NYT piece worth reading on what’s happening with Russia’s internet right now: Article
Quick background: Since early March, Moscow and St. Petersburg have experienced widespread mobile internet blackouts — not just blocked apps, but full mobile data shutdowns. Telegram is reportedly being blocked entirely starting in April.
The government regulator Roskomnadzor now has authority to disconnect Russia from the global internet entirely. Some regions are on “whitelist” mode — meaning everything is blocked except state-approved services like Yandex and government portals.
This article accompanied a longer piece about the impact of the outages. It’s scary.
I’m interested in whether or not there’s a way around this government censorship which could expand to Europe and North America under the right circumstances.
Russia is moving to a whitelist-only Internet, so any bypass will no longer work. That being said, Russian netizens have started using Meshstatic, a decentralised network that doesn’t use Internet. Article
For now, they use it to communicate with friends and family, for up to 100 km 10-50km. But it would technically be possible to set up clandestine networks where someone get access to normal internet.
They can try banning it but they can’t confiscate existing devices. Also, the cost of banning those is superior to the benefits, for now. (To be fair, that’s also the case of Russian internet whitelisting ).
I don’t think they will bother unless the Russian meshstatic community can figure out a way to create an actual internet (at minimum a public text platform/forum) with the tech.
The Tor threads are interesting. Thanks for posting them.
After reading them it seems like the most effective “solution” is social and legal, not technology. And, so far, at least from my limited outsider view, it’s a cat and mouse game with the Russian government marshaling unlimited resources.
Will organized political resistance, international pressure, and the economic self-harm Russia imposes on itself by cutting off its technical class from the global internet end this censorship nonsense?
A full whitelist accelerates brain drain among exactly the people Russia needs to maintain the infrastructure. So, maybe there are cracks in that infrastructure that can be exploited. But, this seems like a return to Soviet style censorship.

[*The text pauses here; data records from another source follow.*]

-- ==== Sys2Proof/Machine/Lifecycle.lean ====
section
/-!
DEFINITION. What happens to kernels, workgroups, threads and contexts apart from the instructions: event posts (spec/04_context.md R112),
waits on the pager (spec/17_page.md R457 to R460), barrier phases (spec/16_barrier.md R430 to R432), the end of threads and workgroups (R165,
R207), stopping and ending a kernel (spec/06_kernel.md R137 to R141), and the context fault (R102).
-/
namespace Sys2Proof.Machine
open Sys2Proof

/-! ### Accesses by the device through a context -/

/-- How an access of the device through a VA ends: performed, a translation miss, or not resolvable, tier-missed or out of service. -/
inductive Put
  | ok (s : State)
  | miss
  | no
deriving DecidableEq, Repr

/-- A store of the device at the coherent level by VA, of bytes in one line. -/
def State.lineStore (s : State) (ctx va : Nat) (bytes : List Byte) : Put :=
  match (s.ctx ctx).resolve .wr va with
  | none => .no
  | some a =>
    let gl := lineOf a.gia
    let put := fun (s : State) => (s.writeHome a).putHome gl (some ctx) ((List.range bytes.length).map fun i => (a.gia % 128 + i, bytes.getD i 0))
    match s.translate ctx a .wr false true with
    | .ok _ _ => .ok (put (s.countPte a.gia 80))
    | .miss _ => .miss
    | .cow n => if n ≤ 1 then .ok (put ((s.clearCow a.gia).countPte a.gia 80)) else .miss
    | .denied | .tier | .dead => .no

/-- A store of the device at the coherent level by VA, line by line: all of it, or none. -/
def State.deviceStore (s : State) (ctx va : Nat) (bytes : List Byte) : Put :=
  let n := 128 - va % 128
  if bytes.length ≤ n then s.lineStore ctx va bytes
  else match s.lineStore ctx va (bytes.take n) with
    | .ok s1 => s1.lineStore ctx (va + n) (bytes.drop n)
    | r => r

/-- A read of the device at the coherent level by VA, inside one line: the bytes and whether the line is poisoned. -/
inductive Got
  | ok (s : State) (bytes : List Byte)
  | miss (gia : Nat)
  | denied
  | tier (gia : Nat)
  | dead
  | bad
deriving DecidableEq, Repr

def State.deviceRead (s : State) (ctx : Nat) (n : Need) (va len : Nat) : Got :=
  match (s.ctx ctx).resolve n va with
  | none => .denied
  | some a =>
    let gl := lineOf a.gia
    match s.translate ctx a n false false with
    | .ok _ _ =>
      if s.isPoison gl then .bad
      else let s1 := (s.readHome a).countPte a.gia 80; .ok s1 (((s1.homeLine gl).drop (a.gia % 128)).take len)
    | .miss _ => .miss a.gia
    | .cow _ | .denied => .denied
    | .tier => .tier a.gia
    | .dead => .dead

/-! ### Events (R111, R112) -/

def State.signal (s : State) (v : Nat) : State := { s with msi := s.msi ++ [v] }

/-- Post an event to a context, or drop it and count it as lost (R112). -/
def State.post (s : State) (ctx kind info addr : Nat) : State :=
  let c := s.ctx ctx
  let n := (c.evqTail + 2 ^ 32 - c.evqHead) % 2 ^ 32
  let lost := fun (s : State) => s.setCtx ctx fun c => c.setFld 10 32 32 (c.evLost + 1)
  if n ≥ 2 ^ c.evqLog2 then lost s
  else
    match s.deviceStore ctx (c.evqVa + 16 * (c.evqTail % 2 ^ c.evqLog2)) (bytesOf (kind + 2 ^ 16 * info + 2 ^ 64 * addr) 16) with
    | .ok s1 =>
      let s2 := s1.setCtx ctx fun c => c.setFld 7 0 32 (c.evqTail + 1)
      if n = 0 then s2.signal c.msiVector else s2
    | .miss | .no => lost s

/-- `ev.info` of the page events (R460): slice, requesting core, write, engine, ticket fetch, missing region. -/
def pageInfo (slice core : Nat) (write engine ticket region : Bool) : Nat :=
  slice + 2 ^ 6 * core + 2 ^ 14 * write.toNat + 2 ^ 15 * engine.toNat + 2 ^ 16 * ticket.toNat + 2 ^ 17 * region.toNat

/-- Post TIER_MISS, at most once per page every 100 µs (R459). -/
def State.postTier (s : State) (a : GAddr) (ctx core : Nat) (write engine ticket : Bool) : State :=
  let n := s.home a
  let pg := (s.pageOf a.gia).1
  let due := match (s.slice n).tierPosts.get? pg with
    | none => true
    | some t => t + 100 * Config.clkPerUs ≤ s.clk
  if due then
    (s.setSlice n fun x => { x with tierPosts := x.tierPosts.set pg s.clk }).post ctx 1 (pageInfo n core write engine ticket false) pg
  else s

/-- What waits for the pager on a page: a producer of a thread, a held thread, a siding entry, a command, a ticket fetch, the completion word
of a kernel, the save of a workgroup. -/
inductive Waiter
  | prod (w t seq : Nat)
  | held (w t : Nat)
  | side (core id : Nat)
  | cmd (core id : Nat)
  | tkt (slice entry : Nat)
  | done (h : Nat)
  | save (w : Nat)
deriving DecidableEq, Repr

/-- The page that a held thread waits for. -/
def Hold.page? : Hold → Option Nat
  | .waita _ _ _ _ _ _ _ _ _ p _ | .lineClr _ p _ | .codebook _ _ _ p _ => p
  | .miss p failed _ _ _ => if failed then Option.none else some p
  | _ => Option.none

/-- The part of a kernel's completion word that waits for the pager: the first, by line, whose page is missing (R139). -/
def State.doneMiss (s : State) (k : Kern) : Option GAddr :=
  let va := Krec.doneVa k.krec
  ([va] ++ if 120 < va % 128 then [va / 128 * 128 + 128] else []).findSome? fun v =>
    ((s.ctx k.ctx).resolve .wr v).filter fun a => match s.translate k.ctx a .wr false true with
      | .miss _ => true
      | .cow n => 1 < n
      | _ => false

/-- The waiters of R457 on the pages for which p holds. -/
def State.waiters (s : State) (p : Nat → Bool) : List Waiter :=
  let yes := fun (o : Option Nat) => (o.map p).getD false
  let ofThread := fun (w : Nat) (e : Nat × Thread) =>
    ((e.2.prods.filter fun q => yes q.wait).map fun q => Waiter.prod w e.1 q.seq) ++ if yes e.2.hold.page? then [.held w e.1] else []
  let ofWg := fun (e : Nat × Wg) => (e.2.threads.map (ofThread e.1)).flatten ++
    match e.2.preempt with
    | some q => (match q.wait with
      | some (pg, false) => if p pg then [.save e.1] else []
      | _ => [])
    | none => []
  let ofCore := fun (e : Nat × Core) =>
    ((e.2.siding.filter fun x => x.state == .pager && p (s.pageOf x.gia).1).map fun x => Waiter.side e.1 x.id) ++
    ((e.2.xq ++ e.2.mq).filter fun c => yes c.wait).map fun c => Waiter.cmd e.1 c.id
  let ofSlice := fun (e : Nat × Slice) => (e.2.tickets.filter fun k => yes k.2.wait).map fun k => Waiter.tkt e.1 k.1
  let ends := s.kernels.filter fun e => e.2.donePend && yes ((s.doneMiss e.2).map fun a => (s.pageOf a.gia).1)
  (s.wgs.map ofWg).flatten ++ (s.cores.map ofCore).flatten ++ (s.slices.map ofSlice).flatten ++ ends.map fun e => .done e.1

/-- Entries of a miss table on which nothing waits are freed (R457). -/
def State.sweepMisses (s : State) (n : Nat) : State :=
  s.setSlice n fun x => { x with misses := x.misses.filter fun m => s.waiters (· == m.page) != [] }

/-- A request waits for the pager: the slice records the page and posts PAGE_MISS or COW when it makes the entry; a full table makes
none (R457). -/
def State.postMiss (s : State) (a : GAddr) (ctx kind info : Nat) : State :=
  let n := s.home a
  let pg := (s.pageOf a.gia).1
  let s := s.sweepMisses n
  let x := s.slice n
  if x.misses.any fun m => m.page == pg then s
  else if x.misses.length ≥ Config.missTable then s
  else
    let lost := (s.ctx ctx).evLost
    let s1 := s.post ctx kind info pg
    s1.setSlice n fun x => { x with misses := x.misses ++ [⟨pg, kind, ctx, info, (s1.ctx ctx).evLost != lost, s.clk⟩] }

/-- The miss table of the home has an entry for the page: without one, a waiting request asks again (R457). -/
def State.entered (s : State) (a : GAddr) : Bool := (s.slice (s.home a)).misses.any fun m => m.page == (s.pageOf a.gia).1

/-- The answer of translation for a request that may wait, with the posts it makes: perform, wait on a page, fail, tier miss, or
discard at a home that is out of service. -/
inductive Ask
  | go (s : State)
  | wait (s : State) (page : Nat)
  | fail
  | tier (s : State)
  | dead
deriving DecidableEq, Repr

/-- R451 with R457 to R459 for one request of a core. -/
def State.ask (s : State) (ctx core : Nat) (a : GAddr) (n : Need) (near store engine ticket : Bool) : Ask :=
  let pg := (s.pageOf a.gia).1
  let w := n == .wr
  match s.translate ctx a n near store with
  | .ok _ _ => .go (s.countPte a.gia 80)
  | .miss r => .wait (s.postMiss a ctx 3 (pageInfo (s.home a) core w engine ticket r)) pg
  | .cow c =>
    if c ≤ 1 then .go ((s.clearCow a.gia).countPte a.gia 80)
    else .wait (s.postMiss a ctx 2 (s.home a + 2 ^ 6 * core + 2 ^ 15 * engine.toNat + 2 ^ 16 * c)) pg
  | .denied => .fail
  | .tier => .tier (s.postTier a ctx core w engine ticket)
  | .dead => .dead

/-! ### Barriers (R429 to R432) -/

def lvlCode : Lvl → Nat
  | .gang => 0 | .wg => 1 | .clu => 2 | .stk => 3 | .grid => 4

/-- Where the phase of an upper-level barrier stands in its kernel: level, unit and number. -/
def barKey (b : Bar) (unit : Nat) : Nat := 8192 * lvlCode b.lvl + 16 * unit + b.num

/-- The unit of a level that a core lies in. -/
def unitOf (l : Lvl) (core : Nat) : Nat :=
  match l with
  | .clu => sliceOfCore core
  | .stk => stackOfCore core
  | _ => 0
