/-- A trap to take: its cause with what the frame records, the threads that have the cause, and the resume PC when it is not the
instruction's own. -/
structure TrapReq where
  cause  : Nat
  mask   : List Nat
  detail : Nat := 0
  addr   : Nat := 0
  kind   : Nat := 0
  pc     : Option Nat := none
  done   : List Nat := []
  npMask : List Nat := []
  npAddr : Nat := 0
  nuMask : List Nat := []
  nuAddr : Nat := 0
  /-- The threads that take it, when they are not the whole issue group (R163). -/
  lanes  : Option (List Nat) := none
deriving DecidableEq, Repr

/-- The lanes of a slot that threads stand for. -/
def laneMask (l : List Nat) : BitVec 64 := maskOf (l.map slotLane)

/-- The bank at trap entry (R483). -/
def bankInit (cause lane : Nat) : Regs :=
  { x := [(0, ⟨.ofNat 32 cause, point cause, true⟩), (1, ⟨.ofNat 32 lane, point lane, true⟩)], v := [], p := 0 }

/-- Put threads into handler mode at an address. -/
def State.enterHandler (s : State) (w : Nat) (lanes : List Nat) (pc cause : Nat) : State :=
  s.setThreads w lanes fun n t =>
    { t with handler := true, pc := pc, bank := bankInit cause (slotLane n), bpend := 0, hold := .none }

/-- Take a trap for the threads `lanes` of one slot, at instruction address `ipc` with its words (R477, R480, R483, R485): a trap inside
a handler faults the context; a busy frame leaves the machine as it is; without a handler the kernel takes FAULT. -/
def State.takeTrap (s : State) (w : Nat) (lanes : List Nat) (ipc : Nat) (insn : List Word) (r : TrapReq) : State :=
  match lanes with
  | [] => s
  | t0 :: _ =>
    let g := s.wg w
    let k := slotOf t0
    let tc := s.ctx g.ctx
    let pc := r.pc.getD ipc
    let lock := fun (s : State) => if r.cause = Cause.lock then s.count g.core 4 else s
    if lanes.any fun t => (g.thread t).handler then (lock s).ctxFault g.ctx r.cause g.kernel ipc
    else if (g.slot k).busy then s
    else
      let s := lock s
      if tc.trapPc = 0 then s.kernelFault g.kernel r.cause pc
      else
        let fr : Frame :=
          { cause := r.cause, kind := r.kind, detail := r.detail, lanes := laneMask lanes, mask := laneMask r.mask,
            done := laneMask r.done, pc := pc, ipc := ipc, insn := insn, addr := r.addr,
            next := (if r.npMask = [] then 0 else 1) + (if r.nuMask = [] then 0 else 2),
            npMask := laneMask r.npMask, npAddr := r.npAddr, nuMask := laneMask r.nuMask, nuAddr := r.nuAddr }
        (s.setWg w fun x => x.setSlot k fun sl => { sl with busy := true, frame := fr }).enterHandler w lanes tc.trapPc r.cause

/-! ### Traps that wait (R307, R479) -/

def Errs.any (e : Errs) : Bool := e.x != 0 || e.v != 0 || e.ue || e.page

/-- A request of the thread waits for the pager, and holds it: a load, an atomic that is no reduction, or the read of a record (R457). -/
def Thread.paged (t : Thread) : Bool :=
  t.prods.any fun p => p.wait.isSome && (match p.work with
    | .load _ _ | .launch _ | .post _ _ | .getev => true
    | .atom _ a _ => !a.red
    | _ => false)

/-- A thread waits with a lane of its `TKT.LD` that is queued on a full table (R174, R302; notes/assumptions/19.md), or for the pager with a request
of its own. -/
def Wg.ticketHeld (w : Wg) (t : Nat) : Bool :=
  (w.thread t).paged || w.live.any fun u => slotOf u == slotOf t && (w.thread u).prods.any fun p => match p.work with
    | .ticket r _ false o => r.queued && o.lanes.getLsbD (slotLane t)
    | _ => false

/-- The threads of a slot that stand with a thread, outside any wait. -/
def Wg.standing (w : Wg) (t : Nat) : List Nat :=
  let a := w.thread t
  w.live.filter fun u => slotOf u == slotOf t && (w.thread u).pc == a.pc && (w.thread u).handler == a.handler &&
    (w.thread u).hold == .none && !w.ticketHeld u

/-- Take the deferred trap of a thread and of those that stand with it and carry errors (R479). -/
def State.takeDeferred (s : State) (w t : Nat) : State :=
  let g := s.wg w
  let ls := (g.standing t).filter fun u => (g.thread u).errs.any && !(g.thread u).handler
  let ue := ls.filter fun u => (g.thread u).errs.ue
  let pc := (g.thread t).pc
  let r : TrapReq := if ue ≠ [] then { cause := Cause.ue, mask := ue, detail := 1, kind := 2, pc := some pc }
    else { cause := Cause.page, mask := ls, detail := 1, kind := 2, pc := some pc,
           addr := ((ls.map fun u => (g.thread u).errs.va).find? (· != 0)).getD 0 }
  s.takeTrap w ls 0 [] r

/-- Precedence of the causes after settlement (R307). -/
def settleRank (c : Nat) : Nat :=
  if c = Cause.align then 0 else if c = Cause.tkt then 1 else if c = Cause.page then 2 else 3

/-- The instruction that holds a thread until its lanes have settled. -/
def Hold.origin? : Hold → Option Origin
  | .waita _ _ _ _ _ _ _ _ _ _ o | .lineClr _ _ o => some o
  | .redeem r => some r.orig
  | .engine _ _ o => some o
  | _ => Option.none

/-- A lane of a report's instruction is still held at it, so that the group has not settled (R307). -/
def Wg.unsettled (w : Wg) (t : Nat) (o : Origin) : Bool :=
  w.live.any fun u => slotOf u == slotOf t && (w.thread u).hold.origin? == some o

/-- A lane reports a failure of its instruction; of one that issued in a handler it faults the context (R485). -/
def State.reportFrom (s : State) (w t : Nat) (handler : Bool) (r : Report) : State :=
  let g := s.wg w
  if handler then s.ctxFault g.ctx r.cause g.kernel (g.thread t).pc
  else s.setThread w t fun x => { x with report := x.report ++ [r] }

/-- The report of a lane that is held at its instruction, or issues it. -/
def State.reportLane (s : State) (w t : Nat) (r : Report) : State := s.reportFrom w t (s.thread w t).handler r
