-- ==== Sys2Proof/Machine/Vector.lean ====
section
/-!
DEFINITION. Group 0x4: moves, special values, conversion and the cross-lane instructions (spec/09_vector.md R226 to R240).
-/
namespace Sys2Proof.Machine
open Sys2Proof

/-! ### Moves -/

def execMov (g : Guard) (w : MovW) (d a : Field) (s : State) : Host.Outcome State Fault Refusal :=
  perLane (.mov g w d a) 1 (fun t => match w with
    | .w1 => let (v, e) := t.read a; t.write d v e
    | .w2 => t.writeN d 2 (t.wide a 2)
    | .w4 => t.writeN d 4 (t.wide a 4)) s

def execMovi (g : Guard) (d : Field) (v : MovImm) (s : State) : Host.Outcome State Fault Refusal :=
  perLane (.movi g d v) 1 (fun t => match v with
    | .s16 v => t.write d (v.signExtend 32) (point v.toInt)
    | .hi16 v => let w : Word := v.zeroExtend 32 <<< 16; t.write d w (point w.toInt)
    | .w32 v => t.write d v (point v.toInt)
    | .d64 v => t.writeN d 2 v.toNat) s

/-- Source B of `SEL`: an immediate is taken as it stands (R226). -/
def Thread.selB (t : Thread) : SrcB → Word × Intv
  | .reg f => t.read f
  | .wide f => t.read f
  | .imm16 v => (v.signExtend 32, point v.toInt)
  | .imm32 v => (v, point v.toInt)

def execSel (g : Guard) (o : Alu2) (p : Nat) (s : State) : Host.Outcome State Fault Refusal :=
  perLane (.sel g o p) 1 (fun t => let (v, e) := if t.pred p then t.read o.a else t.selB o.b; t.write o.d v e) s

/-- The value of a selector for thread t (R228). -/
def State.special (s : State) (t sel : Nat) : Nat :=
  let g := s.iwg
  let r := s.ikrec
  let c := g.core
  match sel with
  | 0x00 => t
  | 0x01 => g.laneOf t
  | 0x02 => g.gangOf t
  | 0x03 => Krec.width r
  | 0x04 => Krec.gangs r
  | 0x05 => slotLane t
  | 0x08 => g.lin % Krec.gridX r
  | 0x09 => g.lin / Krec.gridX r % Krec.gridY r
  | 0x0A => g.lin / (Krec.gridX r * Krec.gridY r)
  | 0x0B => g.lin
  | 0x0C => Krec.gridX r
  | 0x0D => Krec.gridY r
  | 0x0E => Krec.gridZ r
  | 0x10 => c
  | 0x11 => sliceOfCore c
  | 0x12 => stackOfCore c
  | 0x13 => dieOfCore c
  | 0x14 => c % 4
  | 0x15 => slotOf t % 4
  | 0x16 => (g.slot (slotOf t)).num
  | 0x18 => g.ctx
  | 0x19 => g.kernel
  | 0x20 => s.clk
  | 0x21 => Krec.argVa r
  | 0x22 => Krec.codeVa r
  | n => if 0x40 ≤ n then s.modcap (n - 0x40) else 0

def execSread (g : Guard) (d : Field) (sel : Nat) (s : State) : Host.Outcome State Fault Refusal :=
  issue (.sread g d sel) 1 (fun act s => .ok (s.setThreads s.issue.wid act fun n t =>
    let v := s.special n sel
    if Use.sreadRegs sel = 2 then t.writeN d 2 v else let w : Word := .ofNat 32 v; t.write d w (point w.toInt))) s

def execGetf (g : Guard) (d : Field) (slot word : Nat) (s : State) : Host.Outcome State Fault Refusal :=
  issue (.getf g d slot word) 1 (fun act s => .ok (s.setThreads s.issue.wid act fun _ t =>
    let w : Word := .ofNat 32 (Krec.fslot s.ikrec slot / 2 ^ (32 * word))
    t.write d w (point w.toInt))) s

/-! ### Conversion (R230, R231) -/

/-- Element j of a source pattern, laid out as R79. -/
def elemOf (f : Fmt) (src j : Nat) : Nat := src / 2 ^ (fmtWidth f * j) % 2 ^ fmtWidth f

/-- The result of `CVT` as a register pattern, or an FP64 pattern. -/
def cvtCode (tgt src : Fmt) (r : Rnd) (sat : Bool) (elem pat : Nat) : Nat :=
  let y := convert tgt r (sat && !holdsInf tgt src) (!Use.fmtFloat src) (decodeFmt src (elemOf src pat elem))
  trunc y (if tgt = .f64 then 64 else 32)

def execCvt (g : Guard) (tgt src : Fmt) (r : Rnd) (sat : Bool) (elem : Nat) (d a : Field) (s : State) : Host.Outcome State Fault Refusal :=
  perLane (.cvt g tgt src r sat elem d a) 1 (fun t =>
    let y := cvtCode tgt src r sat elem (if src = .f64 then t.wide a 2 else (t.val a).toNat)
    if tgt = .f64 then t.writeN d 2 y else t.write d (.ofNat 32 y) full) s

/-! ### Cross-lane instructions (R162, R163, R232, R233) -/

/-- Threads of the issue group's slot that stand at the running instruction: those of the group and those held there at a rendezvous. -/
def State.meeting (s : State) : List Nat :=
  let g := s.iwg
  let h := (s.issue.lanes.head?.map fun t => (g.thread t).handler).getD false
  g.live.filter fun u => s.issue.lanes.contains u ||
    (slotOf u == s.issue.slot && (g.thread u).pc == s.issue.pc && (g.thread u).handler == h && (match (g.thread u).hold with
      | .lane _ _ => true
      | _ => false))

/-- Run a cross-lane instruction: sets that are complete execute, at once; the threads of a complete set whose members disagree take BAR of
kind 5 (R163, R440); the other threads wait, and have not issued (R158).  `f` gets the active members of a thread's set, the thread's number and the thread. -/
def crossLane (i : Instr) (cost : Nat) (mask : Nat → Thread → BitVec 64) (f : State → List Nat → Nat → Thread → Thread) (s : State) :
    Host.Outcome State Fault Refusal :=
  issue i cost (fun _ s1 =>
    let g := s.iwg
    let all := s.meeting
    let set := fun t => g.crossSet t (mask t (g.thread t))
    let whole := all.filter fun t => (set t).all all.contains
    let split := whole.filter fun t => (set t).any fun u => set u != set t
    let bad := all.filter fun u => split.any fun t => (set t).contains u
    if bad ≠ [] then .trap { cause := Cause.bar, mask := bad, detail := 5, lanes := some bad }
    else
      let guard := fun t => match i.guard? with
        | some gd => (g.thread t).guard gd
        | none => true
      let late := s.issue.lanes.filter fun t => !whole.contains t
      let s2 := s1.setThreads s.issue.wid whole fun _ t => { t with pc := s.nextPc, hold := .none, last := s.clk }
      let s3 := s2.setThreads s.issue.wid (whole.filter guard) fun n t => f s ((set n).filter guard) n t
      let s4 := s3.setThreads s.issue.wid late fun n t => { t.waitAt s.issue.pc (.lane (mask n t) s.clk) with last := (g.thread n).last }
      if whole = [] then .wait s4 else .ok s4) s

/-- The mask of a thread (R232). -/
def laneMaskOf (m : LMask) (_ : Nat) (t : Thread) : BitVec 64 :=
  match m with
  | .imm v => v
  | .pair f => .ofNat 64 (t.wide f 2)

/-- The source lane of `XLANE` (R235). -/
def xlaneSrc (m : XMode) (l k w : Nat) : Nat :=
  match m with
  | .from => k
  | .rot => (l + k) % w
  | .swap => l ^^^ (k % 64)
  | .seg => l - l % 2 ^ min (k % 8) 6

def execXlane (g : Guard) (m : XMode) (d a b : Field) (mask : LMask) (s : State) : Host.Outcome State Fault Refusal :=
  crossLane (.xlane g m d a b mask) 2 (laneMaskOf mask) (fun s mem n t =>
    let w := s.iwg
    let l := xlaneSrc m (w.laneOf n) (t.val b).toNat w.width
    let src := match mem.find? fun u => w.laneOf u == l with
      | some u => w.thread u
      | none => w.thread n
    let (v, e) := src.read a
    t.write d v e) s

def execPcoll (g : Guard) (m : PMode) (pd : Nat) (d : Field) (pa : Nat) (mask : LMask) (s : State) : Host.Outcome State Fault Refusal :=
  crossLane (.pcoll g m pd d pa mask) 2 (laneMaskOf mask) (fun s mem _ t =>
    let w := s.iwg
    let on := mem.filter fun u => (w.thread u).pred pa
    match m with
    | .some => t.setPred pd (!on.isEmpty)
    | .every => t.setPred pd (on.length == mem.length)
    | .same => t.setPred pd (on.isEmpty || on.length == mem.length)
    | .mask => t.writeN d 2 (maskOf (on.map w.laneOf)).toNat
    | .count => t.write d (.ofNat 32 on.length) full) s

/-- One combination of `LREDUCE` and `LSCAN`. -/
def laneComb (op : LaneOp) (a b : Word) : Word :=
  match op with
  | .iadd => a + b
  | .imin => if a.toInt ≤ b.toInt then a else b
  | .imax => if a.toInt ≤ b.toInt then b else a
  | .iminu => if a.toNat ≤ b.toNat then a else b
  | .imaxu => if a.toNat ≤ b.toNat then b else a
  | .fadd => w32 (addRnd fp32 .rn (f32 a) (f32 b))
  | .fmin => .ofNat 32 (minMax fp32 false a.toNat b.toNat)
  | .fmax => .ofNat 32 (minMax fp32 true a.toNat b.toNat)

def laneId : LaneOp → Word
  | .iadd => 0
  | .imin => 0x7FFFFFFF
  | .imax => 0x80000000
  | .iminu => 0xFFFFFFFF
  | .imaxu => 0
  | .fadd => 0x80000000
  | .fmin => 0x7F800000
  | .fmax => 0xFF800000

/-- The combination over a list in ascending lane order (R237). -/
def laneFold (op : LaneOp) : List Word → Word
  | [] => laneId op
  | a :: l => l.foldl (laneComb op) a

def execLreduce (g : Guard) (op : LaneOp) (d a : Field) (mask : LMask) (s : State) : Host.Outcome State Fault Refusal :=
  crossLane (.lreduce g op d a mask) 2 (laneMaskOf mask) (fun s mem _ t =>
    t.write d (laneFold op (mem.map fun u => (s.ithread u).val a)) full) s

def execLscan (g : Guard) (op : LaneOp) (excl : Bool) (d a : Field) (mask : LMask) (s : State) : Host.Outcome State Fault Refusal :=
  crossLane (.lscan g op excl d a mask) 2 (laneMaskOf mask) (fun s mem n t =>
    let below := mem.filter fun u => u < n || (!excl && u == n)
    t.write d (laneFold op (below.map fun u => (s.ithread u).val a)) full) s

def execXeq (g : Guard) (b64 : Bool) (d a : Field) (mask : LMask) (s : State) : Host.Outcome State Fault Refusal :=
  crossLane (.xeq g b64 d a mask) 2 (laneMaskOf mask) (fun s mem n t =>
    let v := fun u => (s.ithread u).wide a (if b64 then 2 else 1)
    t.writeN d 2 (maskOf ((mem.filter fun u => v u == v n).map s.iwg.laneOf)).toNat) s

/-- The mask of an octet (R239). -/
def octet (s : State) (n : Nat) : BitVec 64 := maskOf ((List.range 8).map fun i => s.iwg.laneOf n / 8 * 8 + i)

/-- The format of a code of a slot (R75). -/
def fmtOfCode (n : Nat) : Fmt :=
  match n with
  | 0 => .f32 | 1 => .bf16 | 2 => .f16 | 3 => .e4m3 | 4 => .e5m2 | 5 => .e3m2 | 6 => .e2m3 | 7 => .e2m1 | 8 => .i8 | 9 => .i4
  | 10 => .vq2 | 11 => .f64 | 12 => .i32 | _ => .u32

def execCvtq (g : Guard) (d a : Field) (slot : Nat) (s : State) : Host.Outcome State Fault Refusal :=
  crossLane (.cvtq g d a slot) 4 (fun n _ => octet s n) (fun s mem n t =>
    let w := s.iwg
    let f := fmtOfCode (Krec.fslot s.ikrec slot % 16)
    let scale := f32 (.ofNat 32 (Krec.fslot s.ikrec slot / 2 ^ 32))
    let base := w.laneOf n / 8 * 8
    let xs := (List.range 32).map fun i =>
      match mem.find? fun u => w.laneOf u == base + i / 4 with
      | some u => f32 (((w.thread u).readN a 4).getD (i % 4) 0)
      | none => Num.zero
    let (sc, codes) := quantiseBlock xs f scale
    let own := (codes.drop (4 * (w.laneOf n % 8))).take 4
    t.writeN d 2 (packCodes (fmtWidth f) own + 2 ^ 32 * sc)) s

end Sys2Proof.Machine
end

I wonder if Russia will be the next China GFW. I got an old grandfathered Yandex account from back when they do mailhosting for custom domain for free. Back then they allowed upto 1000 mailbox of 5gb each for $0, now gimped to just 5 mailbox due to the sanction and whatnot but its still works and actual somewhat nice with ipv6, caldav, caldav etc. Can’t send nor receive mail to Proton due to blockage at their isp level though.